Chris sighed irritably; he wasn't really in the mood to play 20 questions with her. Instead, he lied. "I got too drunk at the bar last night after shipping Gigi off yesterday; Luke happened to be at the same bar, so he gave me a lift."

Lorelai raised her eyebrows. "A lift," she repeated. "To his place? Why didn't you tell him to take you home? Better yet, why not just call an Uber or a taxi or your own personal car or whatever."
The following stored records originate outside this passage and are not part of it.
-- ==== Sys2Proof/Tests/Slice0.lean ====
section
/-! SUPPORT. The model's own tests. -/

namespace Sys2Proof.Tests

open Sys2Proof.Machine

set_option maxRecDepth 20000



/-! ### The terms that WellFormed refuses -/

/-- A code field with a value that no table lists: a condition, a type, a combination of VEN, an access size (R77). -/
theorem test_wf_codes : (Instr.setp 0 0 0 1 2 11).wf = false ∧ (Instr.vadd 0 1 2 3 0 6).wf = false ∧ (Instr.ven 0 0 0 0 0 0).wf = false ∧ (Instr.ld 0 1 2 3 0 0).wf = false := by decide

/-- A V source beyond the listed operands (Table 3-4). -/
theorem test_wf_sources : (Instr.vadd 0 1 26 3 0 0).wf = false ∧ (Instr.rst 0 0 0 27 0 0).wf = false := by decide

/-- A scope without an order (R165). -/
theorem test_wf_zeros : (Instr.rst 0 0 0 3 1 0).wf = false ∧ (Instr.chsend 0 0 3 0 2).wf = false := by decide

/-- An operand beyond the limit of its encoding: a field past bit 31, a loop of nothing, an unlisted register, a write to a register that is only
read, a wait for nothing, a trap code of another cause, a group past v15. -/
theorem test_wf_limits : (Instr.bfx 0 1 2 15 17).wf = false ∧ (Instr.loopi 0 0 4 0).wf = false ∧ (Instr.movs 0 1 7).wf = false ∧ (Instr.smov 0 1 2).wf = false
    ∧ (Instr.wait 0 4 0).wf = false ∧ (Instr.trap 0 24).wf = false ∧ (Instr.vde 0 14 0 6 0).wf = false := by decide

/-! ### Decoding -/

/-- Words of slot 0 and what they are: the bits of each row of the opcode table, with operands of their own in every field. -/
def words0a : List (BitVec 32 × Instr) :=
  [(0xFC971855, .header 1 4 1 14 1 4 85),
   (0x05225C00, .add 1 4 9 14),
   (0x05225C01, .sub 1 4 9 14),
   (0x05225C02, .and 1 4 9 14),
   (0x05225C03, .or 1 4 9 14),
   (0x05225C04, .xor 1 4 9 14),
   (0x05225C05, .andn 1 4 9 14),
   (0x05225C06, .shl 1 4 9 14),
   (0x05225C07, .shr 1 4 9 14),
   (0x05225C08, .sar 1 4 9 14),
   (0x05225C09, .rol 1 4 9 14),
   (0x05225C0A, .min 1 4 9 14),
   (0x05225C0B, .max 1 4 9 14),
   (0x05225C0C, .minu 1 4 9 14),
   (0x05225C0D, .maxu 1 4 9 14),
   (0x05225C0E, .mul 1 4 9 14),
   (0x05225C0F, .mulh 1 4 9 14),
   (0x05225C10, .mulhu 1 4 9 14),
   (0x05225C11, .div 1 4 9 14),
   (0x05225C12, .divu 1 4 9 14)]

def words0b : List (BitVec 32 × Instr) :=
  [(0x05225C13, .rem 1 4 9 14),
   (0x05225C14, .remu 1 4 9 14),
   (0x05225C15, .adds 1 4 9 14),
   (0x05225C16, .subs 1 4 9 14),
   (0x05224017, .clz 1 4 9),
   (0x05224018, .ctz 1 4 9),
   (0x05224019, .popc 1 4 9),
   (0x0522401A, .brev 1 4 9),
   (0x0522401B, .bswap 1 4 9),
   (0x09224556, .addi 1 4 9 1366),
   (0x0D224556, .andi 1 4 9 1366),
   (0x11224556, .ori 1 4 9 1366),
   (0x15224556, .xori 1 4 9 1366),
   (0x1922400E, .shli 1 4 9 14),
   (0x1D22400E, .shri 1 4 9 14),
   (0x2122400E, .sari 1 4 9 14),
   (0x25224556, .muli 1 4 9 1366),
   (0x29200401, .movi 1 4 1025),
   (0x2D200401, .movhi 1 4 1025),
   (0x31200401, .leab 1 4 1025)]

def words0c : List (BitVec 32 × Instr) :=
  [(0x352241CB, .bfx 1 4 9 14 11),
   (0x392241CB, .bfxu 1 4 9 14 11),
   (0x3D2241CB, .bfi 1 4 9 14 11),
   (0x41ABA6A0, .setp 1 5 1 14 19 5),
   (0x45ABA555, .setpi 1 5 1 14 9 341),
   (0x49AB6000, .pand 1 5 2 6 1 1),
   (0x49AB6001, .por 1 5 2 6 1 1),
   (0x49AB6002, .pxor 1 5 2 6 1 1),
   (0x4D225C60, .sel 1 4 9 14 1 1),
   (0x51A00556, .br 1 1 2 1366),
   (0x55A70000, .brr 1 1 2 14),
   (0x59A00556, .call 1 1 2 1366),
   (0x5DA70000, .callr 1 1 2 14),
   (0x61A00000, .ret 1 1 2),
   (0x65824556, .loop 1 2 9 1366),
   (0x69900556, .loopi 1 2 1025 342),
   (0x6D202008, .wait 1 4 1025),
   (0x71202008, .sig 1 4 1025),
   (0x75200200, .movs 1 4 1),
   (0x79200200, .smov 1 4 1)]

def words0d : List (BitVec 32 × Instr) :=
  [(0x81000000, .park 1),
   (0x81000AB1, .yield 1 684),
   (0x81000006, .arm 1 1),
   (0x8100000F, .sprio 1 3),
   (0x85224008, .cstart 1 4 9 2),
   (0x8520000D, .cstop 1 4 3),
   (0x8520000E, .ckill 1 4 3),
   (0x8900005C, .trap 1 23),
   (0x89000001, .rett 1),
   (0x89000AB2, .ctopen 1 684),
   (0x89000003, .ctclose 1),
   (0x8D000AB0, .segchk 1 684),
   (0x91010004, .acrange 1 4 1),
   (0x91224001, .acread 1 4 9),
   (0x91201001, .acreadSnap 1 4),
   (0x91202005, .acreadEl 1 4 1),
   (0x912000DA, .acloop 1 4 1 1 1 2),
   (0x91000003, .acclr 1),
   (0x95224024, .launch 1 4 9 9),
   (0x95200019, .qstat 1 4 6)]

def words0e : List (BitVec 32 × Instr) :=
  [(0x95202005, .qstatLs 1 4 1),
   (0x9520001A, .qprio 1 4 1 2),
   (0x9520001B, .qcancel 1 4 6),
   (0x99010000, .bankrel 1 4),
   (0x99012004, .bankrelAcc 1 4 1),
   (0x99200009, .banktst 1 4 2),
   (0x99000002, .kend 1),
   (0x99200007, .kseq 1 4 1),
   (0x9922400B, .kseqQueue 1 4 9 2),
   (0x9D200008, .gid 1 4 2),
   (0x9D224020, .gidReg 1 4 9),
   (0x9D200009, .gdim 1 4 2),
   (0x9D224021, .gdimReg 1 4 9),
   (0x9D20000A, .gbase 1 4 2),
   (0x9D224022, .gbaseReg 1 4 9),
   (0x9D200007, .gslice 1 4 1),
   (0x9D01000B, .gsliceWait 1 4),
   (0xA1010258, .barinit 1 4 2 22),
   (0xA1200005, .bararv 1 4 1),
   (0xA1200006, .bardrop 1 4 1)]

def words0f : List (BitVec 32 × Instr) :=
  [(0xA1000033, .barwait 1 12),
   (0xA5200004, .bartst 1 4 1),
   (0xA5200104, .bartstView 1 4 1),
   (0xA5010159, .colset 1 4 1 22),
   (0xA520000E, .colget 1 4 3),
   (0xA9000AB0, .chopen 1 684),
   (0xA9000AB1, .chclose 1 684),
   (0xA9201006, .chstat 1 4 1025),
   (0xA9201007, .chwin 1 4 1025),
   (0xAD224018, .pgprobe 1 4 9 6),
   (0xAD010009, .pginv 1 4 2),
   (0xAD000021, .pginvAll 1),
   (0xAD224026, .pgtouch 1 4 9 1 1),
   (0xB1224008, .lkstat 1 4 9 2),
   (0xB1224159, .lkpark 1 4 9 86),
   (0xB122415A, .lkwake 1 4 9 86),
   (0xB1224007, .lkstamp 1 4 9 1),
   (0xB5000AB0, .brk 1 684),
   (0xB5010005, .dbgmark 1 4 1),
   (0xB5000002, .trcon 1)]

def words0g : List (BitVec 32 × Instr) :=
  [(0xB5000003, .trcoff 1)]

theorem test_decode_slot0 : ∀ x ∈ words0a ++ words0b ++ words0c ++ words0d ++ words0e ++ words0f ++ words0g, decodeWord 0 x.1 = x.2 := by decide +kernel

/-- Words of slot 1. -/
def words1a : List (BitVec 32 × Instr) :=
  [(0x0534B8C0, .vadd 1 3 9 14 1 4),
   (0x0534B8C1, .vsub 1 3 9 14 1 4),
   (0x0534B8C2, .vmul 1 3 9 14 1 4),
   (0x0534B8C3, .vmulh 1 3 9 14 1 4),
   (0x0534B8C4, .vmin 1 3 9 14 1 4),
   (0x0534B8C5, .vmax 1 3 9 14 1 4),
   (0x0534B8C6, .vadds 1 3 9 14 1 4),
   (0x0534B8C7, .vsubs 1 3 9 14 1 4),
   (0x0534B8C8, .vabsd 1 3 9 14 1 4),
   (0x0534B8C9, .vand 1 3 9 14 1 4),
   (0x0534B8CA, .vor 1 3 9 14 1 4),
   (0x0534B8CB, .vxor 1 3 9 14 1 4),
   (0x0534B8CC, .vshl 1 3 9 14 1 4),
   (0x0534B8CD, .vshr 1 3 9 14 1 4),
   (0x0534B8CE, .vavg 1 3 9 14 1 4),
   (0x0534831F, .vpopc 1 3 9 6 1),
   (0x1934B8C0, .vaddScalar 1 3 9 14 1 4),
   (0x1934B8C1, .vsubScalar 1 3 9 14 1 4),
   (0x1934B8C2, .vmulScalar 1 3 9 14 1 4),
   (0x1934B8C3, .vmulhScalar 1 3 9 14 1 4)]

def words1b : List (BitVec 32 × Instr) :=
  [(0x1934B8C4, .vminScalar 1 3 9 14 1 4),
   (0x1934B8C5, .vmaxScalar 1 3 9 14 1 4),
   (0x1934B8C6, .vaddsScalar 1 3 9 14 1 4),
   (0x1934B8C7, .vsubsScalar 1 3 9 14 1 4),
   (0x1934B8C8, .vabsdScalar 1 3 9 14 1 4),
   (0x1934B8C9, .vandScalar 1 3 9 14 1 4),
   (0x1934B8CA, .vorScalar 1 3 9 14 1 4),
   (0x1934B8CB, .vxorScalar 1 3 9 14 1 4),
   (0x1934B8CC, .vshlScalar 1 3 9 14 1 4),
   (0x1934B8CD, .vshrScalar 1 3 9 14 1 4),
   (0x1934B8CE, .vavgScalar 1 3 9 14 1 4),
   (0x0934B8A0, .vfadd 1 3 9 14 1 2),
   (0x0934B8A1, .vfsub 1 3 9 14 1 2),
   (0x0934B8A2, .vfmul 1 3 9 14 1 2),
   (0x0934B8A3, .vfmin 1 3 9 14 1 2),
   (0x0934B8A4, .vfmax 1 3 9 14 1 2),
   (0x09348315, .vfabs 1 3 9 6 1),
   (0x09348316, .vfneg 1 3 9 6 1),
   (0x09348317, .vexp2 1 3 9 6 1),
   (0x09348318, .vlog2 1 3 9 6 1)]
Chris sighed. "I wanted the company. He was nice enough to agree." He decided to completely leave out how drunk Luke had been the night before in the best interests of whatever was going on between the two of them. A small part of him was somewhat proud of the fact Luke had finally decided to deign him somewhat worthy company at this point, and he wasn't sure he wanted Lorelai to hone in on that.

Lorelai shrugged, though she clearly didn't believe him. "Well, have you seen him?"

"Not since last night; he's not in the diner?"

"No," Lorelai replied, biting a thumbnail anxiously. "Are you headed back then?"

Chris nodded. "Soon as I call a cab. It was a pretty rough night; I could use a gallon of water and the greasiest pizza you could possibly imagine."

Lorelai smiled, but it was fragile and didn't quite meet her eyes. "Well, we can go to Al's Pancake World? I have time, and we can catch up." She affectionately knuckled her fist into his shoulder. "You can tell me about your empty nest."

Chris chuckled even though his heart really wasn't in it. "You can tell me what happened between you and the diner guy."

Lorelai's smile faded a bit, and her eyes tightened. "You can call him Luke, you know."

Chris laughed again, but it was even more apparent this time that it was weak and just as brittle as Lorelai's smile. "Yeah, I suppose I can."